The value of open source is not that you will run it locally, it's that anyone can run it at all.
Even if you can't afford to purchase the hardware to run large open source models, someone would, price it at half the cost of the closed source models and still make a profit.
The only reason you are not seeing that happen right now is because the current front-running token-providers have subsidised their inference costs.
The minute they start their enshittification the market for alternatives becomes viable.
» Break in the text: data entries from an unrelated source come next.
-- ==== Sys2Proof/Machine/Core.lean ====
section
/-! DEFINITION. The machine behind the host's interface. -/

def Sys2Proof.core : Host.Core :=
  { State := Sys2Proof.Machine.State, Fault := Sys2Proof.Machine.Fault,
    Refusal := Sys2Proof.Machine.Refusal, step := Sys2Proof.Machine.step,
    reset := Sys2Proof.Machine.State.reset }
end

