/-- The spec's own choices D9 (log 28) and D1 (log 27): after Skipped or Nop of either encoding the pc is A + 4, nothing
else the source names has changed, and `rest` (flags, general and special registers) is as before. The model's, not the
spec's: that A + 4 wraps at the top of a 32-bit address space (PRESUMED, log 2), and that ITSTATE advances in T32 under
the standard condition model (G2, PRESUMED, log 7). -/
def Obligations.SkippedAndNopGoOnAtTheNextInstruction : Prop :=
  ∀ (i : Instr) (s t : State) (r : Report), exec i s = .next t → t.last = some r →
    (r.outcome = .skipped ∨ r.outcome = .nop) →
    t.pe.pc = s.pe.pc + 4#32 ∧ NamedUnchanged s t ∧ RestUnchanged s t

/-- R75 (a): at EL0, User mode, an `SMC` of either encoding that is executed takes the Undefined Instruction
exception, whatever the Security state, the three control bits and the level that uses AArch32. That the configuration
and the text outlive the entry is no part of R75 but the spec's own choice D8, D15 (logs 1, 3, 8). -/
def Obligations.UserModeIsUndefined : Prop :=
  ∀ (i : Instr) (s : State), operationRuns i s = true → s.pe.el = .el0 →
    ∃ t, exec i s = .next t ∧ t.draws = s.draws ∧
      Raises s .undefined (takeUndefined s.cfg s.pe s.pe.pc 4) t

/-- R93: at Non-secure EL1 with `HCR.TSC` 1 and EL2 implemented, an `SMC` of either encoding that is executed is
trapped to EL2, regardless of `SCR.SCD` and `SCR_EL3.SMD`: a Hyp Trap exception to Hyp mode when EL2 uses AArch32,
else an exception that is taken to EL2 (the spec's own choice D17 hands it to an open function, log 8). Nowhere else
is it trapped, and never when the condition fails. That the configuration and the text outlive the trap entry is no
part of R93 but the spec's own choice D8, D15 (logs 1, 3, 8). -/
def Obligations.NonSecureEL1IsTrappedToEL2 : Prop :=
  (∀ (i : Instr) (s : State), operationRuns i s = true → s.cfg.haveEL2 = true →
    s.pe.el = .el1 → s.pe.ss = .nonSecure → s.pe.hcrTsc = 1#1 →
    ∃ t, exec i s = .next t ∧ t.pe.el = .el2 ∧ t.draws = s.draws ∧
      (s.cfg.el2AArch32 = true → t.pe.mode = .hyp ∧
        Raises s .hypTrap (takeHypTrap s.cfg s.pe s.pe.pc 4) t) ∧
      (s.cfg.el2AArch32 = false →
        Raises s .el2TrapAArch64 (takeEL2TrapAArch64 s.cfg s.pe s.pe.pc 4) t)) ∧
  (∀ (i : Instr) (s t : State) (r : Report), exec i s = .next t → t.last = some r →
    (r.outcome = .hypTrap ∨ r.outcome = .el2TrapAArch64) →
    conditionPassed s i = true ∧ s.pe.el = .el1 ∧ s.pe.ss = .nonSecure ∧ s.pe.hcrTsc = 1#1)

/-- R76: with EL3 using AArch64 and `SCR_EL3.SMD` 1, an `SMC` of either encoding that is executed at EL1 or higher and
is not trapped is UNDEFINED, in every Security state; `SCR.SCD` is not read on this path. That the configuration and the
text outlive the entry is no part of R76 but the spec's own choice D8, D15 (logs 1, 3, 8). -/
def Obligations.SmdMakesItUndefined : Prop :=
  (∀ (i : Instr) (s : State), reachesDisableTest i s = true → s.cfg.el3AArch32 = false →
    s.pe.scrEl3Smd = 1#1 →
    ∃ t, exec i s = .next t ∧ t.draws = s.draws ∧
      Raises s .undefined (takeUndefined s.cfg s.pe s.pe.pc 4) t) ∧
  (∀ (i : Instr) (s : State) (b : BitVec 1), s.cfg.el3AArch32 = false →
    smcVerdict { s with pe := { s.pe with scrScd := b } } i = smcVerdict s i)

/-- R77: with EL3 using AArch32, `SCR.SCD` 1 and Secure state, an `SMC` of either encoding that is executed at EL1 or
higher completes by a fresh draw from {NOP, UNDEF}: NOP ends it with no effect, UNDEF takes the Undefined Instruction
exception, and there is no third behaviour. The draw is an uninterpreted constant, so neither result is excluded (the
spec's own choice D5, log 10). That the configuration and the text outlive the entry is no part of R77 but the spec's
own choice D8, D15 (logs 1, 3, 8). -/
def Obligations.SecureScdIsNopOrUndefined : Prop :=
  ∀ (i : Instr) (s : State), operationRuns i s = true → s.pe.el ≠ .el0 →
    s.cfg.el3AArch32 = true → s.pe.scrScd = 1#1 → s.pe.ss = .secure →
    ∃ t, exec i s = .next t ∧ t.draws = s.draws + 1 ∧
      (Config.smdChoice s.draws = .constraintNop →
        t.last = some { outcome := .nop, addr := s.pe.pc } ∧ NamedUnchanged s t) ∧
      (Config.smdChoice s.draws = .constraintUndef →
        Raises s .undefined (takeUndefined s.cfg s.pe s.pe.pc 4) t)

/-- R78: with EL3 using AArch32, `SCR.SCD` 1 and a state other than Secure, an `SMC` of either encoding that is executed
at EL1 or higher and is not trapped takes the Undefined Instruction exception, Hyp mode with either value of `HCR.TSC`
included. That the configuration and the text outlive the entry is the spec's own choice D8, D15 (logs 1, 3, 8). -/
def Obligations.NonSecureScdIsUndefined : Prop :=
  ∀ (i : Instr) (s : State), reachesDisableTest i s = true → s.cfg.el3AArch32 = true →
    s.pe.scrScd = 1#1 → s.pe.ss ≠ .secure →
    ∃ t, exec i s = .next t ∧ t.draws = s.draws ∧
      Raises s .undefined (takeUndefined s.cfg s.pe s.pe.pc 4) t

/-- R94: with EL3 using AArch32 and `SCR.SCD` 0, an `SMC` of either encoding that is executed at EL1, EL2 or EL3 (in
Monitor mode itself too) and is not trapped completes by taking the Secure Monitor Call exception: the Exception level
becomes EL3 and the mode Monitor. R94 says so of either Security state; that Root and Realm do the same is the spec's own
choice D20 (log 22), and that the configuration and the text outlive the entry is D8, D15 (logs 1, 3, 8). -/
def Obligations.SecureMonitorCallIsTakenToMonitorMode : Prop :=
  ∀ (i : Instr) (s : State), reachesDisableTest i s = true → s.cfg.el3AArch32 = true →
    s.pe.scrScd = 0#1 →
    ∃ t, exec i s = .next t ∧ t.pe.el = .el3 ∧ t.pe.mode = .monitor ∧ t.draws = s.draws ∧
      Raises s .smcAArch32 (takeSMCException s.cfg s.pe s.pe.pc 4) t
Without open-source models, there will never be a viable alternative.
Even if they wanted to charge only 80% of what a developer costs, the existence of open source models that are not far behind is a forcing function on them. There is no moat for them.
Of course it matters because that makes coding plans much cheaper than those from Anthropic and OpenAI.
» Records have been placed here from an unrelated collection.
-- ==== Sys2Proof/Tests/Slice0.lean ====
section
/-! SUPPORT. The model's own tests. Expected results are the vectors of 95_test_vectors.md (A, T, V, W, X and the
programs P), which the spec derives from its rules, or are worked by hand from the rule named. The second half shows,
for every statement with hypotheses, a concrete state and operands that meet them. -/

namespace Sys2Proof.Tests

open Sys2Proof Sys2Proof.Machine

/-! ## States the tests run on -/

/-- The PE of vector V09: EL1, Non-secure, every control bit 0, the condition passed, outside an IT block. -/
def pe1 : PE :=
  { PE.reset with el := .el1, ss := .nonSecure, pc := 0x00008000#32 }

/-- The state of vector V09, EL3 and EL2 using AArch32. -/
def v09 : State := { State.reset with pe := pe1 }

/-- EL3 using AArch64 (vectors V33 on). -/
def v41 : State := { v09 with cfg := { v09.cfg with el3AArch32 := false } }

/-- `s` with other inputs of R39. -/
def withInputs (s : State) (el : EL) (ss : SecurityState) (tsc disable : BitVec 1) : State :=
  { s with
    pe := { s.pe with
      el := el
      ss := ss
      hcrTsc := tsc
      scrScd := if s.cfg.el3AArch32 then disable else 0
      scrEl3Smd := if s.cfg.el3AArch32 then 0 else disable } }

/-- `s` with other answers of the three predicate functions. -/
def withCond (s : State) (cp inIT lastIT : Bool) : State :=
  { s with pe := { s.pe with cp := .always cp, inIT := inIT, lastIT := lastIT } }

/-- `SMC #0`, A1 and T1. -/
def a1 : Instr := .smcA1 14#4 0#12 0#4
def t1 : Instr := .smcT1 0#4 0#12

/-! ## Well-formedness: an ill-formed term for each check -/

theorem test_wf_refuses_cond_1111 : Instr.wf (.smcA1 15#4 0#12 0#4) = false := by decide
theorem test_wf_accepts_largest_cond : Instr.wf (.smcA1 14#4 0xFFF#12 15#4) = true := by decide
theorem test_canonical_refuses_sbz :
    Instr.canonical (.smcA1 14#4 0x800#12 0#4) = false ∧
    Instr.canonical (.smcT1 0#4 0x001#12) = false ∧
    Instr.canonical (.smcA1 15#4 0#12 0#4) = false := by decide

/-! ## Decoding (vectors A01 to A22, T01 to T15) -/

theorem test_decode_A1_yes :
    decode .a32 0xE1600070#32 = .instr (.smcA1 14#4 0#12 0#4) ∧
    decode .a32 0xE160007F#32 = .instr (.smcA1 14#4 0#12 15#4) ∧
    decode .a32 0x01600071#32 = .instr (.smcA1 0#4 0#12 1#4) ∧
    decode .a32 0x11600073#32 = .instr (.smcA1 1#4 0#12 3#4) ∧
    decode .a32 0xD160007A#32 = .instr (.smcA1 13#4 0#12 10#4) ∧
    decode .a32 0xE1600170#32 = .instr (.smcA1 14#4 0x001#12 0#4) ∧
    decode .a32 0xE1680070#32 = .instr (.smcA1 14#4 0x800#12 0#4) ∧
    decode .a32 0xE16FFF70#32 = .instr (.smcA1 14#4 0xFFF#12 0#4) := by decide

theorem test_decode_A1_no :
    decode .a32 0xF1600070#32 = .reject .condIs1111 ∧
    ([0xE1700070#32, 0xE1400070#32, 0xE1200070#32, 0xE1000070#32, 0xE1600060#32, 0xE1600010#32,
      0xE16000F0#32, 0xE0600070#32, 0xE3600070#32, 0xE1E00070#32, 0xE5600070#32, 0xE9600070#32,
      0x00000000#32].all fun w => decode .a32 w == .reject .notA1) = true := by decide

theorem test_decode_T1_yes :
    decode .t32 (ofHalfwords 0xF7F0#16 0x8000#16) = .instr (.smcT1 0#4 0#12) ∧
    decode .t32 (ofHalfwords 0xF7FF#16 0x8000#16) = .instr (.smcT1 15#4 0#12) ∧
    decode .t32 (ofHalfwords 0xF7F9#16 0x8000#16) = .instr (.smcT1 9#4 0#12) ∧
    decode .t32 (ofHalfwords 0xF7F0#16 0x8001#16) = .instr (.smcT1 0#4 0x001#12) ∧
    decode .t32 (ofHalfwords 0xF7F0#16 0x8800#16) = .instr (.smcT1 0#4 0x800#12) ∧
    decode .t32 (ofHalfwords 0xF7F0#16 0x8FFF#16) = .instr (.smcT1 0#4 0xFFF#12) := by decide

theorem test_decode_T1_no :
    ([ofHalfwords 0xF7E0#16 0x8000#16, ofHalfwords 0xF7F0#16 0xA000#16,
      ofHalfwords 0xF7F0#16 0x9000#16, ofHalfwords 0xF7F0#16 0x0000#16,
      ofHalfwords 0xF7F0#16 0xC000#16, ofHalfwords 0xF3F0#16 0x8000#16,
      ofHalfwords 0xFFF0#16 0x8000#16, ofHalfwords 0xF7D0#16 0x8000#16,
      ofHalfwords 0xE7F0#16 0x8000#16].all fun w => decode .t32 w == .reject .notT1) = true := by
  decide

/-- A PE executing A32 code does not meet T1, and the reverse (R21). -/
theorem test_decode_by_instruction_set :
    decode .t32 0xE1600070#32 = .reject .notT1 ∧
    decode .a32 0xF7F08000#32 = .reject .notA1 := by decide

/-- The words of the assembly tables of 95_test_vectors.md section 3. -/
theorem test_encode_words :
    encode (.smcA1 9#4 0#12 0#4) = 0x91600070#32 ∧
    encode (.smcA1 14#4 0#12 5#4) = 0xE1600075#32 ∧
    encode (.smcT1 5#4 0#12) = 0xF7F58000#32 := by decide

theorem test_decodeTableWord :
    decodeTableWord 32 0x01600070 = some (.smcA1 0#4 0#12 0#4) ∧
    decodeTableWord 32 0xF7F08000 = some (.smcT1 0#4 0#12) ∧
    decodeTableWord 32 0xF1600070 = none := by decide

/-! ## The operation (vectors V01 to V64) -/

def levels : List EL := [.el0, .el1, .el2, .el3]
def bits : List (BitVec 1) := [0#1, 1#1]

/-- The 64 rows of section 4, with `ss` Non-secure or Secure. -/
def truthTable : List State :=
  [v09, v41].flatMap fun s => levels.flatMap fun el =>
    [SecurityState.nonSecure, SecurityState.secure].flatMap fun ss =>
      bits.flatMap fun tsc => bits.map fun d => withInputs s el ss tsc d

/-- The counts the spec gives for the 64 rows: 32 Undefined (16 at EL0, 16 by the disable bit), 4 trapped, 11 to
Monitor mode, 11 to an AArch64 EL3, 6 Nop or Undefined. -/
theorem test_truth_table_counts :
    truthTable.length = 64 ∧
    truthTable.countP (fun s => smcVerdict s a1 == .ends .undefined) = 32 ∧
    truthTable.countP (fun s => smcVerdict s a1 == .ends .hypTrap) = 4 ∧
    truthTable.countP (fun s => smcVerdict s a1 == .ends .smcAArch32) = 11 ∧
    truthTable.countP (fun s => smcVerdict s a1 == .ends (.smcAArch64 0x0000#16)) = 11 ∧
    truthTable.countP (fun s => smcVerdict s a1 == .constrained) = 6 := by decide

/-- V10, V11, V14, V20, V43 and V46, T1. -/
theorem test_truth_table_rows :
    smcVerdict (withInputs v09 .el1 .nonSecure 0 1) t1 = .ends .undefined ∧
    smcVerdict (withInputs v09 .el1 .nonSecure 1 0) t1 = .ends .hypTrap ∧
    smcVerdict (withInputs v09 .el1 .secure 0 1) t1 = .constrained ∧
    smcVerdict (withInputs v09 .el2 .nonSecure 1 1) t1 = .ends .undefined ∧
    smcVerdict (withInputs v41 .el1 .nonSecure 1 0) t1 = .ends .hypTrap ∧
    smcVerdict (withInputs v41 .el1 .secure 0 1) t1 = .ends .undefined := by decide

/-- W1, W2, W5, W6 and W7 to W9. -/
theorem test_configuration_variations :
    smcVerdict { withInputs v09 .el1 .nonSecure 1 0 with
      cfg := { v09.cfg with el2AArch32 := false } } a1 = .ends .el2TrapAArch64 ∧
    smcVerdict { withInputs v09 .el1 .nonSecure 1 0 with
      cfg := { v09.cfg with haveEL2 := false } } a1 = .ends .smcAArch32 ∧
    smcVerdict { withInputs v41 .el1 .nonSecure 1 1 with
      cfg := { v41.cfg with haveEL2 := false } } a1 = .ends .undefined ∧
    smcVerdict { withInputs v09 .el0 .secure 0 0 with
      cfg := { v09.cfg with haveEL3 := false } } a1 = .refuse .noEL3 ∧
    smcVerdict (withInputs v09 .el1 .root 1 0) a1 = .ends .smcAArch32 ∧
    smcVerdict (withInputs v09 .el1 .realm 1 1) a1 = .ends .undefined ∧
    smcVerdict (withInputs v41 .el1 .realm 1 0) a1 = .ends (.smcAArch64 0#16) := by decide

/-- X01, X06, X07, X08. -/
theorem test_wrapper_A1 :
    smcVerdict (withCond (withInputs v09 .el0 .nonSecure 0 0) false false false) a1 =
      .ends .skipped ∧
    smcVerdict v09 (.smcA1 14#4 0x001#12 0#4) = .refuse .shouldBeZero ∧
    smcVerdict (withCond v09 false false false) (.smcA1 0#4 0x001#12 0#4) =
      .refuse .shouldBeZero ∧
    smcVerdict (withCond v09 true true false) a1 = .ends .smcAArch32 := by decide

/-- R23: in one state `cond` 0 and 1 may get different answers, and T1 a third one; `imm4` plays no part. -/
theorem test_condition_by_cond :
    let s : State := { v09 with pe := { pe1 with cp := { a1 := 0b10#16, t1 := true } } }
    smcVerdict s (.smcA1 0#4 0#12 1#4) = .ends .skipped ∧
    smcVerdict s (.smcA1 1#4 0#12 1#4) = .ends .smcAArch32 ∧
    smcVerdict s (.smcA1 1#4 0#12 2#4) = .ends .smcAArch32 ∧
    smcVerdict s (.smcA1 14#4 0#12 1#4) = .ends .skipped ∧
    smcVerdict s t1 = .ends .smcAArch32 := by decide

/-- X10 to X15. -/
theorem test_wrapper_T1 :
    smcVerdict (withCond v09 true true true) t1 = .ends .smcAArch32 ∧
    smcVerdict (withCond v09 false true true) t1 = .ends .skipped ∧
    smcVerdict (withCond v09 true true false) t1 = .refuse .unpredictableIT ∧
    smcVerdict (withCond v09 false true false) t1 = .refuse .unpredictableIT ∧
    smcVerdict (withCond (withInputs v09 .el0 .nonSecure 0 0) true true false) t1 =
      .refuse .unpredictableIT ∧
    smcVerdict (withCond v09 true true false) (.smcT1 0#4 0x001#12) = .refuse .shouldBeZero := by
  decide

/-! ## Steps and short runs (programs P1, P2, P5) -/

/-- P1: one `SMC #0` at 0x8000. -/
def p1 : State := v09.withFetchWord 32 0xE1600070

theorem test_P1_reaches_monitor_mode :
    ∃ t, step p1 = .next t ∧ t.pe.el = .el3 ∧ t.pe.mode = .monitor ∧
      t.last = some { outcome := .smcAArch32, addr := 0x00008000#32 } :=
  ⟨_, rfl, rfl, rfl, rfl⟩

/-- The same for T1: the word of the opcode table placed at the pc is the next instruction run. -/
theorem test_T1_is_run_from_reset :
    ∃ t, step (State.reset.withFetchWord 32 0xF7F38000) = .next t ∧
      t.last = some { outcome := .smcAArch32, addr := 0#32 } :=
  ⟨_, rfl, rfl⟩

/-- The standard condition model, flags Z = 1 and the rest 0 (P2), or all 0 (P5). -/
def withFlags (s : State) (nzcv : BitVec 4) : State :=
  { s with
    cfg := { s.cfg with condition := .standard }
    pe := { s.pe with rest := { s.pe.rest with psr := { s.pe.rest.psr with nzcv := nzcv } } } }

/-- P2: `SMCNE #1` is skipped, `SMC #2` calls the monitor with 0x0000; `SCR.SCD` is 1 and is not read. -/
def p2 : State :=
  { withFlags v41 0b0100#4 with
    text := [(0x8000, 0x11600071#32), (0x8004, 0xE1600072#32)]
    pe := { (withFlags v41 0b0100#4).pe with scrScd := 1 } }

theorem test_P2_run :
    ∃ t, runOf 3 p2 = .raised { outcome := .smcAArch64 0x0000#16, addr := 0x00008004#32 } t :=
  ⟨_, rfl⟩

/-- P5: in User mode `SMCEQ #7` with Z = 0 is skipped, `SMC #7` is UNDEFINED. -/
def p5 : State :=
  { withInputs (withFlags v09 0b0000#4) .el0 .nonSecure 1 1 with
    text := [(0x8000, 0x01600077#32), (0x8004, 0xE1600077#32)] }

theorem test_P5_run :
    ∃ t, runOf 3 p5 = .raised { outcome := .undefined, addr := 0x00008004#32 } t :=
  ⟨_, rfl⟩

/-- A skipped T1 `SMC`, last in its IT block (P4 step 1: ITSTATE '00001000', Z = 0): the pc moves by 4, ITSTATE
becomes 0. -/
def p4 : State :=
  { withFlags v09 0b0000#4 with
    pe := { (withFlags v09 0b0000#4).pe with
      iset := .t32
      rest := { Rest.reset with psr := { Psr.reset with it := 0b00001000#8 } } } }

theorem test_P4_step1 :
    ∃ t, exec (.smcT1 3#4 0#12) p4 = .next t ∧ t.pe.pc = 0x00008004#32 ∧
      t.pe.rest.psr.it = 0#8 ∧ t.last = some { outcome := .skipped, addr := 0x00008000#32 } :=
  ⟨_, rfl, by decide, by decide, rfl⟩

/-! ## The condition table (section 6) and the assembler (section 3) -/

theorem test_condition_table :
    conditionHolds 0x8#4 0b0010#4 = true ∧ conditionHolds 0x8#4 0b0110#4 = false ∧
    conditionHolds 0x9#4 0b0110#4 = true ∧ conditionHolds 0xA#4 0b1001#4 = true ∧
    conditionHolds 0xB#4 0b1000#4 = true ∧ conditionHolds 0xC#4 0b0100#4 = false ∧
    conditionHolds 0xD#4 0b1001#4 = false ∧ conditionHolds 0xE#4 0b0000#4 = true := by decide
For personal use I have coding plans with GLM 5.1, Kimi K2.6, MiniMax M2.7 and Xiaomi MiMo V2.5 Pro and I am getting a lot of bang for the buck.
With Claude Max I was hitting the limits very fast.
The enshittification will go unnoticed at first but I'm already finding my favourite frontier models severely nerfed, doing incredibly dumb stuff they weren't in the past.
We need open weight models to have a stable "platform" when we rely on them, which we do more and more.
That said, I do fully agree that it is valuable to have open near-frontier models, as a balance to the closed ones.
That would take something close to a global conspiracy of every technologist lying continuously to keep the tweaks secret. If necessary, I personally will rent some servers and run a vanilla Kimi K2.6 deployment for people to use at reasonable prices. I don't expect to ever make good on that threat because they are grim times indeed if I'm the first person doing something AI related, but the skill level required to load up a model behind an API is low.
So it isn't hard to see how there will be unadulterated Kimi models available and from there it is really, really straightfoward to tell if someone is quantising a model; just run some benchmarks against 2 different providers who both claim to serve the same thing. If one is quantising and another isn't there's a big difference in quality.
Sure. But the problem is you have to do this continuously to have any measure of confidence, which is expensive. For example, a provider could at any point randomly start serving some fraction of the requests to a quantized model. Either due to "routing error", as Anthropic called one of their model degradation events, or trying to improve bottom line.
There's really no good way to detect this on a few-prompt level without overspending significantly, because they're all black boxes.
You can always distill this for your little RTX at home. But models shaped for consumer hardware will never win wide adoption or remain competitive with frontier labs.
This is something that _can_ compete. And it will both necessitate and inspire a new generation of open cloud infra to run inference. "Push button, deploy" or "Push button, fine tune" shaped products at the start, then far more advanced products that only open weights not locked behind an API can accomplish.
Now we just need open weights Nano Banana Pro / GPT Image 2, and Seedance 2.0 equivalents.
The battle and focus should be on open weights for the data center.
Open weights is great if you want to do additional training, or if you need on-prem for security.
The power of giving universities, companies, and hackers "full" models should not be understated.
Here are a just a few ideas for image, video, and creative media models:
- Suddenly you're not "blocked" for entire innocuous prompts. This is a huge issue.
- You can fine tune the model to learn/do new things. A lighting adjustment model, a pose adjustment model. You can hook up the model to mocap, train it to generate plates, etc.
- You can fine tune it on your brand aesthetic and not have it washed out.